Ela entrou na sala e deixou cair o casaco. Eram 6 horas da manhã e acabara de chegar do hospital. E agora? Como seria tudo daqui para a frente? Mais uma vez a vida tinha-lhe trocado as voltas. Quando parecia que tudo se estava a endireitar e a vida parecia mostrar o seu lado bom, ele resolvera partir…
Partira de vez, deixando-a com os seus dois filhos, uma casa para pagar, um carro enorme que mal sabia conduzir, um emprego começado há uma semana e uma vida inteira pela frente. Sozinha…
“Não”, disse para si mesma. Não estava sozinha porque tinha os seus filhos, mas já sentia a falta dele, do homem que a tinha encantado enquanto ela lavava roupa no tanque, do homem que a fazia sentir como uma rainha. Logo a ela, que com os seus 16 anos ainda só tinha sonhos e não conhecia o mundo. Mas o seu jeito malandro, o charme, o respeito que mostrava pela sua mãe, apesar de ser apenas uma empregada, tinha-a encantado. Era atraente porque era educado, era respeitador, mas também porque lhe inspirava um sentimento de segurança. Era dele que estava à espera sem saber para poder sair de casa dos pais, para poder libertar-se e seguir os seus sonhos de conhecer o mundo, de aprender, de evoluir, de ser cada vez melhor.
“E agora?”, pensou outra vez. Ele partira cedo demais e tudo o que tinha imaginado para si, para os seus filhos e para a família que estavam a construir caía com a mesma rapidez que as ondas do mar destroem os castelos de areia.
Quando se sentou no sofá da sala que tinham comprado juntos, a imagem da expressão dos seus filhos ao receberem a notícia da partida do pai não lhe saía da cabeça. Olharam-na com os olhos fixos, talvez pensando que estivessem a sonhar, que não era verdade que o pai não voltava para casa. Era impossível que o pai não voltasse…

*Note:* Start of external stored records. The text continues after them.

/-! ### What a panel sends -/

@[simp] theorem PX.send_pn (x : PX) (k : Packet) : (x.send k).pn = { x.pn with outq := x.pn.outq ++ [{ k with capt := x.s.clk.cyc }] } := rfl
@[simp] theorem PX.send_effs (x : PX) (k : Packet) : (x.send k).effs = x.effs := rfl
@[simp] theorem PX.send_s (x : PX) (k : Packet) : (x.send k).s = x.s := rfl
@[simp] theorem PX.send_p (x : PX) (k : Packet) : (x.send k).p = x.p := rfl
@[simp] theorem PX.send_u (x : PX) (k : Packet) : (x.send k).u = x.u := rfl
@[simp] theorem PX.eff_p (x : PX) (e : Eff) : (x.eff e).p = x.p := rfl
@[simp] theorem PX.eff_u (x : PX) (e : Eff) : (x.eff e).u = x.u := rfl

/-- A response without data (R76). -/
def PX.rspMsg (x : PX) (i : Nat) (h : Hdr) (opc size err : Nat) : Packet :=
  { hdr := { x.rspHdr i h cRSP opc with
      size := size, err := err, htc := if decide (3 ≤ opc) && decide (opc ≤ 6) then (x.rspHdr i h cRSP opc).htc else 0 } }

theorem PX.sendRsp_eq (x : PX) (i : Nat) (h : Hdr) (opc size err : Nat) :
    x.sendRsp i h opc size err = x.send (x.rspMsg i h opc size err) := rfl

theorem PX.rspMsg_answers (x : PX) (i : Nat) (h : Hdr) (opc size err : Nat) : Answers (x.rspMsg i h opc size err) h cRSP opc :=
  ⟨rfl, rfl, rfl, rfl, rfl, rfl, rfl⟩

/-- A line for a requester (R85). -/
def PX.dataMsg (x : PX) (i : Nat) (h : Hdr) (opc : Nat) (b : Buf) : Packet :=
  { hdr := { x.rspHdr i h cDAT opc with size := 6, poison := b.poison, err := b.err }, data := b.data }

theorem PX.dataMsg_answers (x : PX) (i : Nat) (h : Hdr) (opc : Nat) (b : Buf) : Answers (x.dataMsg i h opc b) h cDAT opc :=
  ⟨rfl, rfl, rfl, rfl, rfl, rfl, rfl⟩

theorem PX.bufCheck_of_ok (hu : x.u.dat = .ok) (buf : Bool) : x.bufCheck buf = .ok := by cases buf <;> simp [PX.bufCheck, hu]

/-- Data without a finding in the data buffer leave as they stand. -/
theorem PX.sendData_of_ok (hu : x.u.dat = .ok) (h : Hdr) (opc : Nat) (b : Buf) (buf : Bool) :
    x.sendData i h opc b buf = x.send (x.dataMsg i h opc b) := by
  simp [PX.sendData, PX.bufCount, PX.bufCheck_of_ok hu, PX.dataMsg]

@[simp] theorem Htc.stamp_again (h : Htc) (k cyc : Nat) : h.stamp k cyc true = { h with stamps := smSet h.stamps k cyc } := by
  simp [Htc.stamp]

/-- HTC `h` after its line has gone to its requester (R507, R509). -/
def Htc.lineSent (h : Htc) (poison : Bool) (cyc : Nat) : Htc :=
  { h with stamps := smSet h.stamps 6 cyc, sentData := true, tflags := if poison then h.tflags ||| 2 else h.tflags }

theorem PX.sendLine_of_ok (hu : x.u.dat = .ok) (ho : h.pkt.hdr.opc ≠ oRdO) (opc : Nat) (b : Buf) :
    x.sendLine i h opc b = (x.send (x.dataMsg i h.pkt.hdr opc b), h.lineSent b.poison x.s.clk.cyc) := by
  simp [PX.sendLine, ho, PX.bufCheck_of_ok hu, PX.sendData_of_ok hu, Htc.lineSent]

/-- A stamp changes the stamps alone. -/
theorem Htc.stamp_eq (h : Htc) (k cyc : Nat) (again : Bool) : ∃ v, h.stamp k cyc again = { h with stamps := v } := by
  unfold Htc.stamp
  split
  · exact ⟨h.stamps, rfl⟩
  · exact ⟨_, rfl⟩

/-! ### A request whose line has come from memory -/

/-- Request `h` under the decision rows has all its answers, `b` the line that memory returned, and has sent nothing (R113). -/
structure Htc.HasMemory (h : Htc) (b : Buf) : Prop where
  job : h.job = .req
  phase : h.phase = .collect
  tabled : h.tabled = true
  sum : h.expect ≤ h.sum
  ow : h.ow = none
  owAck : h.owAck = true
  owNeed : h.owNeed = false
  owEvict : h.owEvict = false
  buf : h.buf = none
  md : h.md = some b
  cack : h.cack = none
  deadRq : h.deadRq = false

variable {b : Buf}

theorem Htc.HasMemory.owDone (hm : h.HasMemory b) : h.owDone = true := by
  simp [Htc.owDone, hm.owAck, hm.owNeed, hm.owEvict]

theorem Htc.HasMemory.multi (hm : h.HasMemory b) : h.multi = true := by simpa [Htc.multi] using hm.sum

/-- The line that the home has is memory's (R92, R332). -/
theorem PX.homeData_memory (hm : h.HasMemory b) (hd : h.plan.dsrc ≠ 1) : x.homeData h = some (oDataMem, x.ofMem h b) := by
  simp [PX.homeData, hm.buf, hm.md, hd]

theorem PX.advance_collect (hj : h.job = .req) (hp : h.phase = .collect) (ht : h.tabled = true) :
    x.advance i h = (x.collectStep i h).pumpSweeps.pumpEbar := by
  simp only [PX.advance, hj, hp, ht, if_true]

/-- The first line from memory for a request is noted, and the request goes on in COLLECT (R128). -/
theorem PX.mData_first {sq : Nat} (hf : (x.pn.htcs.find? fun e => decide (e.2.seq = sq) && e.2.rd) = some (i, h))
    (hs : h.sentData = false) (hn : h.md = none) (hm : ({ h with md := some b } : Htc).HasMemory b) :
    x.mData sq b = (x.collectStep i { h with md := some b }).pumpSweeps.pumpEbar := by
  simp only [PX.mData, hf, hs, hn, Option.isSome_none, Bool.false_eq_true, or_self, if_false]
  exact PX.advance_collect hm.job hm.phase hm.tabled

/-- HTC `h` in GRANT, its Comp sent (R91). -/
def Htc.compSent (h : Htc) (cyc : Nat) : Htc :=
  { h.stamp 6 cyc false with sentComp := true, plan := { h.plan with oComp := false }, phase := .grant }

/-- A Comp for a line that nobody owns grants what its row says (R91, R125). -/
theorem PX.sendComp_memory (hd : h.plan.dsrc = 0) :
    x.sendComp i h = (x.send (x.rspMsg i h.pkt.hdr h.plan.comp 0 0), h.compSent x.s.clk.cyc) := by
  simp [PX.sendComp, hd, PX.sendRsp_eq, Htc.compSent]

/-- A RdS, RdU or Upg in GRANT that owes no line waits for its CompAck (R114). -/
theorem PX.grantStep_waits (ho : h.pkt.hdr.opc ≤ 3) (hd : h.plan.dsrc ≠ 2) (hc : h.cack = none) (hq : h.deadRq = false) :
    x.grantStep i h = x.setHtc i h := by
  have howes : h.owes = false := by simp [Htc.owes, hd]
  simp [PX.grantStep, howes, ho, hc, hq]

/-- A RdS, RdU or Upg whose line is memory's sends its Comp and the line, and waits in GRANT for its CompAck (R91, R113, R114). -/
theorem PX.collectStep_memory (hu : x.u.dat = .ok) (hm : h.HasMemory b) (ho : h.pkt.hdr.opc ≤ 3) (hd : h.plan.dsrc = 0) :
    x.collectStep i h =
      ((x.send (x.rspMsg i h.pkt.hdr h.plan.comp 0 0)).send (x.dataMsg i h.pkt.hdr oDataMem (x.ofMem h b))).setHtc i
        ((h.compSent x.s.clk.cyc).lineSent (x.ofMem h b).poison x.s.clk.cyc) := by
  obtain ⟨v, hv⟩ := h.stamp_eq 6 x.s.clk.cyc false
  have hrdo : (h.compSent x.s.clk.cyc).pkt.hdr.opc ≠ oRdO := by
    rw [Htc.compSent, hv]
    exact Nat.ne_of_lt (Nat.lt_of_le_of_lt ho (by decide))
  simp only [PX.collectStep, hm.multi, not_true_eq_false, if_false, ho, if_true, hd, OfNat.zero_ne_ofNat, hm.owDone,
    PX.homeData_memory hm (hd ▸ zero_ne_one), PX.sendComp_memory hd, PX.sendLine_of_ok (x := x.send _) hu hrdo]
  rw [PX.grantStep_waits]
  · rw [Htc.compSent, hv]; rfl
  · simpa [Htc.lineSent, Htc.compSent, hv] using ho
  · simp [Htc.lineSent, Htc.compSent, hv, hd]
  · simpa [Htc.lineSent, Htc.compSent, hv] using hm.cack
  · simpa [Htc.lineSent, Htc.compSent, hv] using hm.deadRq

end Sys2Proof.Machine
end

section
/-! SUPPORT. An atomic on a line, and the AtP of a line outside H that has its line from memory (R101, R103, R123). -/

namespace Sys2Proof.Machine

/-! ### Atomics -/

theorem toNat_bitsN {w : Nat} (v : BitVec w) (lo n : Nat) : bitsN v.toNat lo n = (v.extractLsb' lo n).toNat :=
  (BitVec.extractLsb'_toNat lo n v).symm

theorem signed_toNat {n : Nat} (hn : 0 < n) (v : BitVec n) : signed n v.toNat = v.toInt := by
  have h2 : 2 ^ n = 2 * 2 ^ (n - 1) := by rw [← Nat.pow_succ', Nat.succ_eq_add_one, Nat.sub_add_cancel hn]
  rw [signed, BitVec.toInt_eq_toNat_cond]
  refine ite_congr (propext (by omega)) (fun _ => rfl) fun _ => by push_cast; rfl

/-- The atomics on numbers are those on words (R101). -/
theorem atpResult_toNat {n : Nat} (hn : 0 < n) (op : Nat) (old opd cmp : BitVec n) :
    atpResult op n old.toNat opd.toNat cmp.toNat = (atpRule op old opd cmp).toNat := by
  unfold atpResult atpRule
  split
  · rfl
  · simp only [BitVec.toNat_inj, apply_ite BitVec.toNat]
  · simp
  · simp
  · simp
  · simp
  · simp only [signed_toNat hn, apply_ite BitVec.toNat, BitVec.slt_iff_toInt_lt]
  · simp only [signed_toNat hn, apply_ite BitVec.toNat, BitVec.slt_iff_toInt_lt]
  · simp only [BitVec.ult_iff_lt, BitVec.lt_def, apply_ite BitVec.toNat]
    split <;> omega
  · simp only [BitVec.ult_iff_lt, BitVec.lt_def, apply_ite BitVec.toNat]
    split <;> omega

theorem getLsbD_byteSpan (off n b : Nat) (hb : b < 512) :
    (byteSpan off n).getLsbD b = decide (8 * off ≤ b ∧ b < 8 * off + 8 * n) := by
  simp only [byteSpan, BitVec.getLsbD_ofNat, hb, decide_true, Bool.true_and, Nat.testBit_shiftLeft, Nat.testBit_two_pow_sub_one]
  by_cases h : 8 * off ≤ b
  · simp [h]; omega
  · simp [h]

/-- An atomic on naturally aligned bytes gives them their new value, leaves the others, and answers with the old value (R101, R103). -/
theorem atpLine_atomic (k : Packet) (l : BitVec 512) (hs : k.hdr.size ≤ 3) (ha : k.hdr.htc % 64 % 2 ^ k.hdr.size = 0) :
    Atomic k l (atpLine k.hdr k.data l).1 (atpLine k.hdr k.data l).2 := by
  have hend : 8 * (k.hdr.htc % 64) + 8 * 2 ^ k.hdr.size ≤ 512 := by
    have hoff : k.hdr.htc % 64 < 64 := Nat.mod_lt _ (by decide)
    have hsize : k.hdr.size = 0 ∨ k.hdr.size = 1 ∨ k.hdr.size = 2 ∨ k.hdr.size = 3 := by omega
    rcases hsize with h | h | h | h <;> simp only [h, Nat.reducePow] at ha ⊢ <;> omega
  have hpos : 0 < 8 * 2 ^ k.hdr.size := by positivity
  obtain ⟨new, hnew⟩ : ∃ v, v = atpRule (k.hdr.htc / 1024) (l.extractLsb' (8 * (k.hdr.htc % 64)) (8 * 2 ^ k.hdr.size))
      (k.data.extractLsb' 0 (8 * 2 ^ k.hdr.size)) (k.data.extractLsb' 64 (8 * 2 ^ k.hdr.size)) := ⟨_, rfl⟩
  have hbit (b : Nat) (hb : b < 512) : (atpLine k.hdr k.data l).1.getLsbD b =
      if 8 * (k.hdr.htc % 64) ≤ b ∧ b < 8 * (k.hdr.htc % 64) + 8 * 2 ^ k.hdr.size then new.getLsbD (b - 8 * (k.hdr.htc % 64))
      else l.getLsbD b := by
    simp only [atpLine, toNat_bitsN, atpResult_toNat hpos, ← hnew, BitVec.getLsbD_or, BitVec.getLsbD_and, BitVec.getLsbD_not,
      getLsbD_byteSpan _ _ _ hb, BitVec.getLsbD_ofNat, Nat.testBit_shiftLeft, hb, decide_true, Bool.true_and]
    rw [BitVec.testBit_toNat]
    split
    case isTrue hin => simp [hin]
    case isFalse hout =>
      have hhigh : 8 * (k.hdr.htc % 64) ≤ b → new.getLsbD (b - 8 * (k.hdr.htc % 64)) = false := fun hle =>
        BitVec.getLsbD_of_ge _ _ (by omega)
      simp only [hout, decide_false, Bool.not_false, Bool.and_true]
      by_cases hle : 8 * (k.hdr.htc % 64) ≤ b
      · simp [hhigh hle]
      · simp [hle]
  refine ⟨?_, fun b hb hout => ?_, ?_⟩
  · rw [← hnew]
    refine BitVec.eq_of_getLsbD_eq fun j hj => ?_
    rw [BitVec.getLsbD_extractLsb', hbit _ (by omega), if_pos (by omega), Nat.add_sub_cancel_left]
    simp [hj]
  · rw [hbit b hb, if_neg (by omega)]
  · simp only [atpLine, toNat_bitsN, BitVec.ofNat_toNat]

/-! ### The AtP of a line outside H -/

variable {x : PX} {i : Nat} {h : Htc} {b : Buf}

/-- The proxy slot that an AtP leaves: the line with its new value, and its writer (R103, R104, R244). -/
def PX.atpSlot (x : PX) (h : Htc) (k : Nat) (b : Buf) : Proxy :=
  { line := h.line, data := (atpLine h.pkt.hdr h.pkt.data b.data).1,
    who := ((smFind x.pn.proxy k).map (·.who)).getD [] ++ [(h.pkt.hdr.src, h.seq)] }

/-- What an AtP answers: the old value (R103). -/
def Htc.atpOld (h : Htc) (b : Buf) : Buf := { data := (atpLine h.pkt.hdr h.pkt.data b.data).2 }

/-- The panel once the AtP has been performed (R103, R502). -/
def PX.atpDone (x : PX) (h : Htc) (k : Nat) (b : Buf) : PX :=
  (x.mod fun n => { n with proxy := smSet n.proxy k (x.atpSlot h k b) }).eff (.event 0x15 1 (wpOf h.pkt))

/-- An AtP on a sound line is performed in its proxy slot, and answered with the old value (R103, R104). -/
theorem PX.doAtP_of_ok (hu : x.u.dat = .ok) (ho : h.pkt.hdr.opc = oAtP) (hb : b.poison = false) (k : Nat) :
    x.doAtP i h k b =
      ((x.atpDone h k b).send (x.dataMsg i h.pkt.hdr oDataHome (h.atpOld b)), h.lineSent false x.s.clk.cyc) := by
  have hrdo : h.pkt.hdr.opc ≠ oRdO := by rw [ho]; decide
  simp only [PX.doAtP, hb, PX.bufCheck_of_ok hu, reduceCtorEq, decide_false, Bool.or_self, Bool.false_eq_true, if_false]
  exact PX.sendLine_of_ok (x := x.atpDone h k b) hu hrdo _ _

/-- A request that sends no Comp is over in GRANT when it owes no line (R114). -/
theorem PX.grantStep_noComp (ho : 3 < h.pkt.hdr.opc) (hd : h.plan.dsrc ≠ 2) (hdone : h.owDone = true) (ht : h.tabled = true) :
    x.grantStep i h = x.closeReq i h := by
  have howes : h.owes = false := by simp [Htc.owes, hd]
  simp [PX.grantStep, howes, hdone, ht, Nat.not_le.mpr ho]

/-- An AtP closes with its line in H, in its proxy slot (R103, R123). -/
theorem PX.closeReq_toH {dirty : Bool} {k : Nat} (hd : h.deadRq = false) (hplan : h.plan = { toH := true, wasDirty := dirty })
    (hpal : h.oldPal = none) (hk : h.pslot = some k) :
    x.closeReq i h = x.setHtc i (h.closed { st := 8, agent := k } x.s.clk.cyc) := by
  simp only [PX.closeReq, hd, hplan, hpal, hk, Bool.false_eq_true, false_and, if_false, if_true, Option.or]
  exact PX.startClose_quiet _

/-- An AtP whose line is memory's performs it in the proxy slot that it holds, answers, and closes (R103, R113, R123). -/
theorem PX.collectStep_atp {dirty : Bool} {k : Nat} (hu : x.u.dat = .ok) (hm : h.HasMemory b) (ho : h.pkt.hdr.opc = oAtP)
    (hplan : h.plan = { toH := true, wasDirty := dirty }) (hlost : h.owLost = false) (hpal : h.oldPal = none) (hk : h.pslot = some k)
    (hb : (x.ofMem h b).poison = false) :
    x.collectStep i h =
      ((x.atpDone h k (x.ofMem h b)).send (x.dataMsg i h.pkt.hdr oDataHome (h.atpOld (x.ofMem h b)))).setHtc i
        (Htc.closed { h.lineSent false x.s.clk.cyc with phase := .grant } { st := 8, agent := k } x.s.clk.cyc) := by
  have hhome := PX.homeData_memory (x := x) hm (by simp [hplan])
  have hcomp : ¬ oAtP ≤ 3 := by decide
  have hrdo : oAtP ≠ oRdO := by decide
  have hwru : oAtP ≠ oWrU := by decide
  simp only [PX.collectStep, hm.multi, not_true_eq_false, if_false, ho, hcomp, hrdo, hwru, hm.owDone, hlost,
    Bool.false_eq_true, hhome, hk, PX.doAtP_of_ok hu ho hb]
  rw [PX.grantStep_noComp, PX.closeReq_toH (dirty := dirty) (k := k)]
  · rfl
  · exact hm.deadRq
  · exact hplan
  · exact hpal
  · exact hk
  · exact ho ▸ (by decide : 3 < oAtP)
  · show h.plan.dsrc ≠ 2
    simp [hplan]
  · exact hm.owDone
  · exact hm.tabled

end Sys2Proof.Machine
end

section
/-! Obligation O36: memory answers a panel's read, AtP and writes. -/

namespace Sys2Proof.Machine

variable {s : State} {m p : Nat} {r : MemResp} {q : MemReq}

/-- The agents of a list, as a set. -/
theorem getLsbD_foldl_vbit (l : List (Nat × Nat)) (v : Vec) {a : Nat} (ha : a < 256) :
    (l.foldl (fun v e => v ||| vbit e.1) v).getLsbD a = (v.getLsbD a || l.any fun e => decide (e.1 = a)) := by
  induction l generalizing v with
  | nil => simp
  | cons e l ih =>
    rw [List.foldl_cons, ih, BitVec.getLsbD_or, getLsbD_vbit ha, List.any_cons, Bool.or_assoc]
    simp only [eq_comm (a := a)]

Mas ele não iria voltar, pelo menos fisicamente porque em tudo o resto ele estava presente. Olhou em redor e viu o móvel da sala que compraram depois de terem poupado tanto, o sofá onde estava sentada, o candeeiro por cima da mesa de jantar, o cinzeiro de pé ao lado do sofá onde ele se sentava sempre a ver televisão, de perna cruzada, e que estava sempre cheio de beatas. Ele fumava tanto…Todo o prazer que retirou em cada uma das inspirações de fumo estava agora transformado numa dor imensa que já não cabia dentro dela, que era insuportável e só lhe apetecia desistir…
A palavra desistir ecoou na sua cabeça e imediatamente a imagem da expressão dos seus filhos, de olhos fixos a ouvirem-na dizer que o pai não voltava para casa, fê-la apagar esse pensamento. Levantou-se, deixou o casaco onde tinha caído, passou pelo quarto dos filhos que aparentemente dormiam e foi deitar-se para sentir o cheiro dele porque, tal como ele partiu, também o cheiro partiria para sempre.
Uma história nossa conhecida?….. Beijinho Luís.